Collected data entries:
*-*-*
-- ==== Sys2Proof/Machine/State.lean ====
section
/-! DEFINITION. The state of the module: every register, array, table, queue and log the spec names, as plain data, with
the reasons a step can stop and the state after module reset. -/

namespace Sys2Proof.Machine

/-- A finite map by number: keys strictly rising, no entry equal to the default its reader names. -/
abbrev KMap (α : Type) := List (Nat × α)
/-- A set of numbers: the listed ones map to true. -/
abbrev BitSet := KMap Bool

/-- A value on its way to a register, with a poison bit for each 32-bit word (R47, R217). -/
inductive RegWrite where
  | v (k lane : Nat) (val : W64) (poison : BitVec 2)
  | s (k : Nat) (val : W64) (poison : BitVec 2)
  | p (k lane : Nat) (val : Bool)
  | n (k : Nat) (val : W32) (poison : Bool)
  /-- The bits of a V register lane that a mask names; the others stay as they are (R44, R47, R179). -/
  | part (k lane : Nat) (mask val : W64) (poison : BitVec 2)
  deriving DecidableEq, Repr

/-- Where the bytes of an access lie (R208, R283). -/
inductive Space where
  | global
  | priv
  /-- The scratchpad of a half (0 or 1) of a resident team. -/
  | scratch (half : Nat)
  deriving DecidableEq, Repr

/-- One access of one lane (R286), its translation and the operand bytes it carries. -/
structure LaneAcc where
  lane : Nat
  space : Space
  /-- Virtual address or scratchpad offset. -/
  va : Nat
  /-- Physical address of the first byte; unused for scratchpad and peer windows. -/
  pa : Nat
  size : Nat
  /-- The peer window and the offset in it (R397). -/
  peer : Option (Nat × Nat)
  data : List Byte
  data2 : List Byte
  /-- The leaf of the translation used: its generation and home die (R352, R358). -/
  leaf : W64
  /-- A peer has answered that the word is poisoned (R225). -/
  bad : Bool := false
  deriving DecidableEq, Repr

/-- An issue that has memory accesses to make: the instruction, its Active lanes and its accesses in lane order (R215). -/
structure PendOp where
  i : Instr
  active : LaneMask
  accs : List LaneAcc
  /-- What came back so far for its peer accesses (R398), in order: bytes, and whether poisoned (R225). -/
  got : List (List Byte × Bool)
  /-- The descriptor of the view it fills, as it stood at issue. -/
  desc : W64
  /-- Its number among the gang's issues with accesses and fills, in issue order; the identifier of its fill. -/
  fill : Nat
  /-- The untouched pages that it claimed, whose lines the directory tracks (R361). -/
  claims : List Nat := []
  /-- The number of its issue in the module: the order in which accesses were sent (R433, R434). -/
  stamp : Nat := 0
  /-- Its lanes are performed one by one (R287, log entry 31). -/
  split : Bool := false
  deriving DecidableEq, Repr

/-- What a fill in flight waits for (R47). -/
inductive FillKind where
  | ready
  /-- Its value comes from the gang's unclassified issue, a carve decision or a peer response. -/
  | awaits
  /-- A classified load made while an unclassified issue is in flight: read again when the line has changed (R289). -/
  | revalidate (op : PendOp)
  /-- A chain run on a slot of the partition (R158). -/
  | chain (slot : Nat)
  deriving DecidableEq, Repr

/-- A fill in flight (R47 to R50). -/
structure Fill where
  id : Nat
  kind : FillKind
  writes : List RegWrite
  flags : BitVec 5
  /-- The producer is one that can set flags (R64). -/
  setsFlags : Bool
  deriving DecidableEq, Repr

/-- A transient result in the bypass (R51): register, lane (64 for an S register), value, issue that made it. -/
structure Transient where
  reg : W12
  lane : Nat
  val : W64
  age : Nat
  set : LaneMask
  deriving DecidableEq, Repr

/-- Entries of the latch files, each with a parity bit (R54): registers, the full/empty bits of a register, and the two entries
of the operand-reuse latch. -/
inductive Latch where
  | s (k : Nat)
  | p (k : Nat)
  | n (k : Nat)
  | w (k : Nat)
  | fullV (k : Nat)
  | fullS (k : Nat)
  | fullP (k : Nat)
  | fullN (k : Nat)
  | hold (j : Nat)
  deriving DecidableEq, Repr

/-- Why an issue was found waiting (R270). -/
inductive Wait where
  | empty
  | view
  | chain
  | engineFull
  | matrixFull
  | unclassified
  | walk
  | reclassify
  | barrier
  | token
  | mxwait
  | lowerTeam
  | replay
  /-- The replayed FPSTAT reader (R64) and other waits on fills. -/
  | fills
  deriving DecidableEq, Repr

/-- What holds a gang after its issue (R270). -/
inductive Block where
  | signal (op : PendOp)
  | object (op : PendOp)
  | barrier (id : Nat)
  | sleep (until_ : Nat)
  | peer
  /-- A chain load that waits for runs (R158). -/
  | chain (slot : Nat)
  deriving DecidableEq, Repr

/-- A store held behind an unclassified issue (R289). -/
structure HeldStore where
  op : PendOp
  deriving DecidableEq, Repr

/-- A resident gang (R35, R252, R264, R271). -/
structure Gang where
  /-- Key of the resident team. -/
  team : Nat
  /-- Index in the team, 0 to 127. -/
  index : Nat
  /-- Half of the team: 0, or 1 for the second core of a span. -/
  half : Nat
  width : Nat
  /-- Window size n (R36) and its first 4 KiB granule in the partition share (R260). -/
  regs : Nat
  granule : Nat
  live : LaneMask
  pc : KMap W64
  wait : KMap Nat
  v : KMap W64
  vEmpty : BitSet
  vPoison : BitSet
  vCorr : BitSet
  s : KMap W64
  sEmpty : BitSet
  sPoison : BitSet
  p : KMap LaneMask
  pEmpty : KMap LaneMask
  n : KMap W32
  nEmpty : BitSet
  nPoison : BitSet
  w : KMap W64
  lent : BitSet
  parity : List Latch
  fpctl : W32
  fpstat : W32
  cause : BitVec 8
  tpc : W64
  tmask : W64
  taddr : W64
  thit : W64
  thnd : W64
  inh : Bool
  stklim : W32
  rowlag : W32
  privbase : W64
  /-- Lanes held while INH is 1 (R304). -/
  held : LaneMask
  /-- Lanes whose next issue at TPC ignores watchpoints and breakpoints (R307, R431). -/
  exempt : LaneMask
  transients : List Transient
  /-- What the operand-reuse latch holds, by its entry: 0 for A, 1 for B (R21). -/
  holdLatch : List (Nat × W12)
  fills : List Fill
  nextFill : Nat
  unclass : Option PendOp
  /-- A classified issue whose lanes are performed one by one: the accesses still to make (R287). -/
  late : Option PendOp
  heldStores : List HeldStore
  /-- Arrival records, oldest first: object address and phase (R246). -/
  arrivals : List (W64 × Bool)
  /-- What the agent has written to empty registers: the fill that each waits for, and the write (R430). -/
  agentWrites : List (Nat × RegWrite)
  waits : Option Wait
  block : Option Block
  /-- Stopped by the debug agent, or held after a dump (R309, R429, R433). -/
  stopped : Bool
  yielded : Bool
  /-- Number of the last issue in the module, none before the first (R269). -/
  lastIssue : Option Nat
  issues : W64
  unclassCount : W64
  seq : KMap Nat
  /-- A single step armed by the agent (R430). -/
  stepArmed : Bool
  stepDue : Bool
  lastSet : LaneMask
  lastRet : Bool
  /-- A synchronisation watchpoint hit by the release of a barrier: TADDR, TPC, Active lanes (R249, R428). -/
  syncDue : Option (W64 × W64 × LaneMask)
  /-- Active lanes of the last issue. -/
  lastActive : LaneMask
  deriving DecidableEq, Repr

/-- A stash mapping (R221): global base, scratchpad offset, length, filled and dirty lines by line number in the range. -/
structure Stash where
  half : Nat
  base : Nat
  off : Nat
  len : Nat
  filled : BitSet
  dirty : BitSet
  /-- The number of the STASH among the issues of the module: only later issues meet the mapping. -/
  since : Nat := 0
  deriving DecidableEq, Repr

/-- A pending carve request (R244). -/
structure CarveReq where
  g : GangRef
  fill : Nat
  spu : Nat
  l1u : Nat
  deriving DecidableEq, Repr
*-*-*
--- About this task ---
Using the records above, give the count of lines with the word "parity", and write nothing more.

--- Result for this exercise ---
2